- [Recorded data]:
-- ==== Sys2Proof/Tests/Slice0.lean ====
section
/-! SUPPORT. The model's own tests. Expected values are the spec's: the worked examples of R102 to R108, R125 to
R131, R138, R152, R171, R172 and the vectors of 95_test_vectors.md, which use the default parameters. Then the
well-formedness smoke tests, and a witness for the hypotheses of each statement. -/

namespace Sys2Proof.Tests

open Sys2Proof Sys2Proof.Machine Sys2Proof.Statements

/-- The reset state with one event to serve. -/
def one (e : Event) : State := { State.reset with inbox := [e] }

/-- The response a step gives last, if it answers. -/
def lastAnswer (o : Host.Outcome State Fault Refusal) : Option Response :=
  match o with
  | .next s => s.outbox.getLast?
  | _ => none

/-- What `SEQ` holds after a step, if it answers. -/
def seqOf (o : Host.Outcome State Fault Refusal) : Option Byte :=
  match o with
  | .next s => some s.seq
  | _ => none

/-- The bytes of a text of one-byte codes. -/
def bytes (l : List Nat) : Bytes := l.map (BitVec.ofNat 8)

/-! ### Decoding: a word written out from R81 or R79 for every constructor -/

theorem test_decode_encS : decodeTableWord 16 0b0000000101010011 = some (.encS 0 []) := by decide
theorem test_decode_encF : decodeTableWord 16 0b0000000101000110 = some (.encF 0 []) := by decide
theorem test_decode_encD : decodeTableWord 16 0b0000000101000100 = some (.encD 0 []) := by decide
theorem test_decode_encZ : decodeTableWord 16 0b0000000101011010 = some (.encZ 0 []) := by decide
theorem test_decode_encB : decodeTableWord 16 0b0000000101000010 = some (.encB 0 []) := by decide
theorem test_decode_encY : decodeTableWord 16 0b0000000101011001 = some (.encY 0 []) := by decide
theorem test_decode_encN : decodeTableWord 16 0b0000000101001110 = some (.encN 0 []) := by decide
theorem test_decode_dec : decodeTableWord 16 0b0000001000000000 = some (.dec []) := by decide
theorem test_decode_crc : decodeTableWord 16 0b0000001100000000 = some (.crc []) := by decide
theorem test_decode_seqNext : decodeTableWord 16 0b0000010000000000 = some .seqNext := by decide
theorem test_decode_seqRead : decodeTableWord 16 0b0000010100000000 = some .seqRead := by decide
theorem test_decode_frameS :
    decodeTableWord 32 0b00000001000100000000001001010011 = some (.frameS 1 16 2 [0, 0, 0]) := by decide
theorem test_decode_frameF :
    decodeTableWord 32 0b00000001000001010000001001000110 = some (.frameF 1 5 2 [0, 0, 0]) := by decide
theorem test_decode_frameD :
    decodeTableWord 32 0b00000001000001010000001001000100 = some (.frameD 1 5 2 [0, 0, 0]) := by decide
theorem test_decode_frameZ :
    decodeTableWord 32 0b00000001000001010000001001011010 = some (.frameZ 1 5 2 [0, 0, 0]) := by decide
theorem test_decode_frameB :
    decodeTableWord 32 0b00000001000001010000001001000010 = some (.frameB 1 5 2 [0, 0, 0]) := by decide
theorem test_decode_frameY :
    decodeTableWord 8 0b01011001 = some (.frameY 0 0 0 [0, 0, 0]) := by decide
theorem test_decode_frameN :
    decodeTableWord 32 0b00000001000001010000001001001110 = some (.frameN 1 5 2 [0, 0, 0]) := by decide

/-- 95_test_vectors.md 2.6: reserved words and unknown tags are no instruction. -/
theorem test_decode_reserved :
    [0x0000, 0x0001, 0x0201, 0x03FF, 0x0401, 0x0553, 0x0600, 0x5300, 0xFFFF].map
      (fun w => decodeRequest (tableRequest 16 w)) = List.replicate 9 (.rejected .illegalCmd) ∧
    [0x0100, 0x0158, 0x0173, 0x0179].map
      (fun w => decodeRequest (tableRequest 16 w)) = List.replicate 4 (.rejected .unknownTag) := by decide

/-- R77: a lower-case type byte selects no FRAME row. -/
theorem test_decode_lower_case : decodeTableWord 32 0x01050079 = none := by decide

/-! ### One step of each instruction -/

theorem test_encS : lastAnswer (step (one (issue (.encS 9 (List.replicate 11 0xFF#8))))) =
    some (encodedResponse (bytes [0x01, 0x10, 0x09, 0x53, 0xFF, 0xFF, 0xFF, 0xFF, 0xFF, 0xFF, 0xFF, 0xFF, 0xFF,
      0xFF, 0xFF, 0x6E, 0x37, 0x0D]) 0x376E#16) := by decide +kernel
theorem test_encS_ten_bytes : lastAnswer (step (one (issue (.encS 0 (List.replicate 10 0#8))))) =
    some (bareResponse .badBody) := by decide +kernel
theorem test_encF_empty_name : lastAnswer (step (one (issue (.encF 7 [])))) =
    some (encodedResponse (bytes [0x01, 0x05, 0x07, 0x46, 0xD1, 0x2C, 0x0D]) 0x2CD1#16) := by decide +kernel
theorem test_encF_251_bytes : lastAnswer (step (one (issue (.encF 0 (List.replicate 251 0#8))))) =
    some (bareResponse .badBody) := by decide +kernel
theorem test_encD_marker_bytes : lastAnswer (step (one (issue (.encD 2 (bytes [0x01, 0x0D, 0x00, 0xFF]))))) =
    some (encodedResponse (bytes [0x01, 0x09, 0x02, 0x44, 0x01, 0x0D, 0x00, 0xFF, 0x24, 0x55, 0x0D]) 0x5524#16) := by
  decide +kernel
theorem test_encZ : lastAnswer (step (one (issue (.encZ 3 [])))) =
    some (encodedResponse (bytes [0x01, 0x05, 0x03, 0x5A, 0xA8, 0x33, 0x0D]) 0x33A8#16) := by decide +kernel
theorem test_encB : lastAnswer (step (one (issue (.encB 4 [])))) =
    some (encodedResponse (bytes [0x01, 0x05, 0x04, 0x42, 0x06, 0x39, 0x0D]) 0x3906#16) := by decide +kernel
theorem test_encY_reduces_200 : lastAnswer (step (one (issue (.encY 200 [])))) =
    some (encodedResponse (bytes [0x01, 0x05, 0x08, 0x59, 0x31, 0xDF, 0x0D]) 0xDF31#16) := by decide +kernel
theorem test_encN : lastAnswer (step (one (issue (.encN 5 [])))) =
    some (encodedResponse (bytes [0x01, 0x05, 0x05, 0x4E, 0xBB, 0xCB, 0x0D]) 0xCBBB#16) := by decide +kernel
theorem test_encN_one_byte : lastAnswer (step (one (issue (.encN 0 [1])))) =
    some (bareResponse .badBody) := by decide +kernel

* * *

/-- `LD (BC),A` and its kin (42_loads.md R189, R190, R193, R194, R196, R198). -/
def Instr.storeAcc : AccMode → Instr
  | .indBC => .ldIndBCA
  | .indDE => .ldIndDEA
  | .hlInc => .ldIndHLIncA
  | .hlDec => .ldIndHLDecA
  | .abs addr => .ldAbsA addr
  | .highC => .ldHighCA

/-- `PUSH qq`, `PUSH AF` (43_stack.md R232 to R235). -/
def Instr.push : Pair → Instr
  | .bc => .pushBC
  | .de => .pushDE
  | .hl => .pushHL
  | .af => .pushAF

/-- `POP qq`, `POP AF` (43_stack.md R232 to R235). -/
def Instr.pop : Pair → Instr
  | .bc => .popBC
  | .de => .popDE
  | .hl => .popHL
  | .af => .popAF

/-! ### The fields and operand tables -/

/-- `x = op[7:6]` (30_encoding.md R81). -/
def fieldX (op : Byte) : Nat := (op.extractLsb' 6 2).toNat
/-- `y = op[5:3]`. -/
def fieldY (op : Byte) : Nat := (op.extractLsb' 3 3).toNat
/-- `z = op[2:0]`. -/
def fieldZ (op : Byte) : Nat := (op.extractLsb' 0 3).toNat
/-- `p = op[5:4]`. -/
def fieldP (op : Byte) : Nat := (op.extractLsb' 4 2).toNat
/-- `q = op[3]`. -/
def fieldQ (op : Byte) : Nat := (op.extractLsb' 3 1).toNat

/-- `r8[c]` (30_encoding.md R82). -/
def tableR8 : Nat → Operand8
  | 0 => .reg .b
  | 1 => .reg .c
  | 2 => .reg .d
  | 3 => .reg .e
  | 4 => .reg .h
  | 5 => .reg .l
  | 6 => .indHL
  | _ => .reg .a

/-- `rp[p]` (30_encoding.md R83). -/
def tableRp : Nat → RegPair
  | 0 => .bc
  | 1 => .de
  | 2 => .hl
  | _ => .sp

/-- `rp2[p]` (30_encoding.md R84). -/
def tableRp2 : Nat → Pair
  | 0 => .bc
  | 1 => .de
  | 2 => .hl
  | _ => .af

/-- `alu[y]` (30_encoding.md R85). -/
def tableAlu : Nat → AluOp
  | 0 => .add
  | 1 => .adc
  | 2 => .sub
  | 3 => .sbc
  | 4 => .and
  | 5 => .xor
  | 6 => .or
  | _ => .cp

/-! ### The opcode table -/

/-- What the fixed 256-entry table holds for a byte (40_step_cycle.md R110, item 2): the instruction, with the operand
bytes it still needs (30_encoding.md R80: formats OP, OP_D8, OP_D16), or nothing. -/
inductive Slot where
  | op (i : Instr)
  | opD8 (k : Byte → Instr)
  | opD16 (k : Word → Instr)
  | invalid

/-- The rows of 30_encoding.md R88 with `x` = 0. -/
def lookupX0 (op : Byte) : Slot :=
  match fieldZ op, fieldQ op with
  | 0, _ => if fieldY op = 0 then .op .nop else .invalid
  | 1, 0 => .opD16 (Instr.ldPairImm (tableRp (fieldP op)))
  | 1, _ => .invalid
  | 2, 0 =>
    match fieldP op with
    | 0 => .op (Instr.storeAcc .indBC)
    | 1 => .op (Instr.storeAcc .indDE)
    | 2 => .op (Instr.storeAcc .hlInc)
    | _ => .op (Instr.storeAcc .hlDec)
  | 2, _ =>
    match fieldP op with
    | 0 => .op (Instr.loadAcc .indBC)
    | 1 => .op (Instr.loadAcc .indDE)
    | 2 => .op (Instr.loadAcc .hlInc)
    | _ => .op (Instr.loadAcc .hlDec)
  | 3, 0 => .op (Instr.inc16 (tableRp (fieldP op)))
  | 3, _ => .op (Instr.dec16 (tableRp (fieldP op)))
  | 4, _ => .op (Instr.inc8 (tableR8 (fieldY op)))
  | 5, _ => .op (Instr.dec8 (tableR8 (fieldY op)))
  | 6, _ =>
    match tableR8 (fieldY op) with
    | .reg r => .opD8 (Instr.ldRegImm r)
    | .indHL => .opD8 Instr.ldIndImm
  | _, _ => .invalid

...

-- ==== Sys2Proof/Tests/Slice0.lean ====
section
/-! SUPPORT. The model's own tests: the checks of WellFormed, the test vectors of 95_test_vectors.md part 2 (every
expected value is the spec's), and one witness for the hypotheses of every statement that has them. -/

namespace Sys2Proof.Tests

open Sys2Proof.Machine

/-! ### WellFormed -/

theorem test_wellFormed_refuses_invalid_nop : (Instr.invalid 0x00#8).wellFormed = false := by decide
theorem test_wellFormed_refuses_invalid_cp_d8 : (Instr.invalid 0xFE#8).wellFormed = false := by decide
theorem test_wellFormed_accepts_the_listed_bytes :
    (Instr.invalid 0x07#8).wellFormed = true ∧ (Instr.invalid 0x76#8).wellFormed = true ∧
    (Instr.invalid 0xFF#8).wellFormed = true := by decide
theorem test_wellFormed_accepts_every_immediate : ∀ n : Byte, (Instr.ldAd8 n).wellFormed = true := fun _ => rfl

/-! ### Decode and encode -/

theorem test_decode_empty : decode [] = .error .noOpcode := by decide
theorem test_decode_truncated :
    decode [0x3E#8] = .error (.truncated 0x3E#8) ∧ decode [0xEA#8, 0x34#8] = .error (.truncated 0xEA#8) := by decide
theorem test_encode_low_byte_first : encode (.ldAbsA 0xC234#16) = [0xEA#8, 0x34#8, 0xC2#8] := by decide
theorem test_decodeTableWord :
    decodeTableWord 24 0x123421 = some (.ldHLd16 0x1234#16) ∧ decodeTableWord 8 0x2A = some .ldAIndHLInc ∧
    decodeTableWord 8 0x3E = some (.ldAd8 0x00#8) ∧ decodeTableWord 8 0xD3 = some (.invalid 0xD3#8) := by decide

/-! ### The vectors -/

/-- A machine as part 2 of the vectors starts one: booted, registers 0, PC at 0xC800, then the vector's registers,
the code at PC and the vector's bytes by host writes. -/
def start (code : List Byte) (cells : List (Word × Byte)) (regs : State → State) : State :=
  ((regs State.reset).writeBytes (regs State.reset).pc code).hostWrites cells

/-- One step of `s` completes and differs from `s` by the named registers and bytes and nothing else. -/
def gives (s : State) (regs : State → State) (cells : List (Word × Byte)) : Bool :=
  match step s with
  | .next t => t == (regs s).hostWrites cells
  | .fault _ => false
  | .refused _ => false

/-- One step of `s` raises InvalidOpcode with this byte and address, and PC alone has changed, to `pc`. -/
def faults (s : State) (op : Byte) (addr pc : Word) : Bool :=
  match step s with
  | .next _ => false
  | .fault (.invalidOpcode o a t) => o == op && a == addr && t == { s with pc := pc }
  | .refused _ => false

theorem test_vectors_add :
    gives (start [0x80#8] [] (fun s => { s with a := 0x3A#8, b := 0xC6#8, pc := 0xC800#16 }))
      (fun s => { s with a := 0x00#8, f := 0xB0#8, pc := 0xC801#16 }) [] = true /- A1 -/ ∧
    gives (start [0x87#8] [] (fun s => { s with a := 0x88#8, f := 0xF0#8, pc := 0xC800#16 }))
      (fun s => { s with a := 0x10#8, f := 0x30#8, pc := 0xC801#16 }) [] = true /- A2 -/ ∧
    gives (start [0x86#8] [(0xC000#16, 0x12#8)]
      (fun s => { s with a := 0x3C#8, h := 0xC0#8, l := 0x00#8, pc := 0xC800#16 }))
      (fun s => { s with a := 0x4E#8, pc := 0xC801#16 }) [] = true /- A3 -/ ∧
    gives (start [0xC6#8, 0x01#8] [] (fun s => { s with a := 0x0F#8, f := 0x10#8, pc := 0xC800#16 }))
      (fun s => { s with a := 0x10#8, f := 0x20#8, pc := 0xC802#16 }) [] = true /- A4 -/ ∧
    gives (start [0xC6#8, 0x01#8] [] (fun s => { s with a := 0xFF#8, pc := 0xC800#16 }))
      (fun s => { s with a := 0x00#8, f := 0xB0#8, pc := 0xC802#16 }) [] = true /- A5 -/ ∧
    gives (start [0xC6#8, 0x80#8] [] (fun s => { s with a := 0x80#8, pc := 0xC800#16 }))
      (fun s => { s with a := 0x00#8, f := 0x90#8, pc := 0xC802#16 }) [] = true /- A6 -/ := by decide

- [Task]:
Collect from the data above every line that includes "reset".

- [Problem solution]:
/-- The reset state with one event to serve. -/
def one (e : Event) : State := { State.reset with inbox := [e] }
  ((regs State.reset).writeBytes (regs State.reset).pc code).hostWrites cells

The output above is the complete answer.